→ PROBLEM TO WORK ON: In the records below, find each line holding the word "nack" and copy it.

===

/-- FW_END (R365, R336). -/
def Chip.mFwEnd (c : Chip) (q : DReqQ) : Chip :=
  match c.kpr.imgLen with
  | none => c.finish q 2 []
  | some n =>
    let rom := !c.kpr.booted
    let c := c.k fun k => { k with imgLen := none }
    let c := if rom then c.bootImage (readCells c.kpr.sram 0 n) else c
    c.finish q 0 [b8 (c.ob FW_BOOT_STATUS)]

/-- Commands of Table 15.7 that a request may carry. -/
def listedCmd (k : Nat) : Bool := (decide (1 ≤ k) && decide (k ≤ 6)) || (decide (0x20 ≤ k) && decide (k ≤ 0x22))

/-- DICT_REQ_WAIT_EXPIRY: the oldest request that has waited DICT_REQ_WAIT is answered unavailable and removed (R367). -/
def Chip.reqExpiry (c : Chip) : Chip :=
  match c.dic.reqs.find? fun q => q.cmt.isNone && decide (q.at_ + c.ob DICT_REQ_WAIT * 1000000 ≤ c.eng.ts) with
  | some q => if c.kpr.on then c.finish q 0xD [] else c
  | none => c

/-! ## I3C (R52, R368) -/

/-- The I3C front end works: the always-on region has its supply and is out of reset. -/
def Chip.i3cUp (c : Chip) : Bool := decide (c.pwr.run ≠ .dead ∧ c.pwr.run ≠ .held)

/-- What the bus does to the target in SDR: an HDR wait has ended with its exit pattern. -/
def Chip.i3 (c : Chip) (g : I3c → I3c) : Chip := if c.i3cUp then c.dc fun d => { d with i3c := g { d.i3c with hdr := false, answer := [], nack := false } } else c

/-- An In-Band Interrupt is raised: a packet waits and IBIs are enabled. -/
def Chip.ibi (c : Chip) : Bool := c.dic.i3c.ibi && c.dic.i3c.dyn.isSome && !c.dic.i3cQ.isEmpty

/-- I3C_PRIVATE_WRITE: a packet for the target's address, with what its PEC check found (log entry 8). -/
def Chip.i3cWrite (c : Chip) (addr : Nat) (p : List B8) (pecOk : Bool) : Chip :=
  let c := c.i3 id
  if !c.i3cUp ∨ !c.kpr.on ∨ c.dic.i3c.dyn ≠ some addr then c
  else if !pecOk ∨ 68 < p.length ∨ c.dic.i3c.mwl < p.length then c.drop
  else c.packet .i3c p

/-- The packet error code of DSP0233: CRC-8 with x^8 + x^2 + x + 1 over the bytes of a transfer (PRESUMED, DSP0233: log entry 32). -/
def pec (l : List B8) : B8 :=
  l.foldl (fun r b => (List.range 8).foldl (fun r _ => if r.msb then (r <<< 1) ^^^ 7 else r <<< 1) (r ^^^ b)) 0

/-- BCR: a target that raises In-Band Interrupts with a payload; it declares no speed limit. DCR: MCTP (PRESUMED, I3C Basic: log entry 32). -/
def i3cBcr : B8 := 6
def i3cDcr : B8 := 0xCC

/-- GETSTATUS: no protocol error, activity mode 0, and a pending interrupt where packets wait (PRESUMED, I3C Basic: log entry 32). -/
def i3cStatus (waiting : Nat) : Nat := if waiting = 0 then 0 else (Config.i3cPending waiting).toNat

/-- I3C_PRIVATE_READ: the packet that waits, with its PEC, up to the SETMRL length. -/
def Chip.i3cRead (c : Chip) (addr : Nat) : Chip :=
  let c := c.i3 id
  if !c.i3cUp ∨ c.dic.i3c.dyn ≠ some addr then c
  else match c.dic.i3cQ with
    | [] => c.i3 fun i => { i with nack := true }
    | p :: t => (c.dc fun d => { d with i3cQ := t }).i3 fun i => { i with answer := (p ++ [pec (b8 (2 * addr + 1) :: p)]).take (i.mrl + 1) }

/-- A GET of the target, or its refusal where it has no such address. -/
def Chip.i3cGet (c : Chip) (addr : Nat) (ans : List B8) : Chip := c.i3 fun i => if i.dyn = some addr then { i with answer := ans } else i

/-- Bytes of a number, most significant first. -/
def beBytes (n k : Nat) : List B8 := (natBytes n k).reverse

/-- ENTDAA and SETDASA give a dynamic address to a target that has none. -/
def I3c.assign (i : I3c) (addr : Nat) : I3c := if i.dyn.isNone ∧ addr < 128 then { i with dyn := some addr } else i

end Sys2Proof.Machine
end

===

→ WRITTEN RESPONSE:
def Chip.i3 (c : Chip) (g : I3c → I3c) : Chip := if c.i3cUp then c.dc fun d => { d with i3c := g { d.i3c with hdr := false, answer := [], nack := false } } else c
    | [] => c.i3 fun i => { i with nack := true }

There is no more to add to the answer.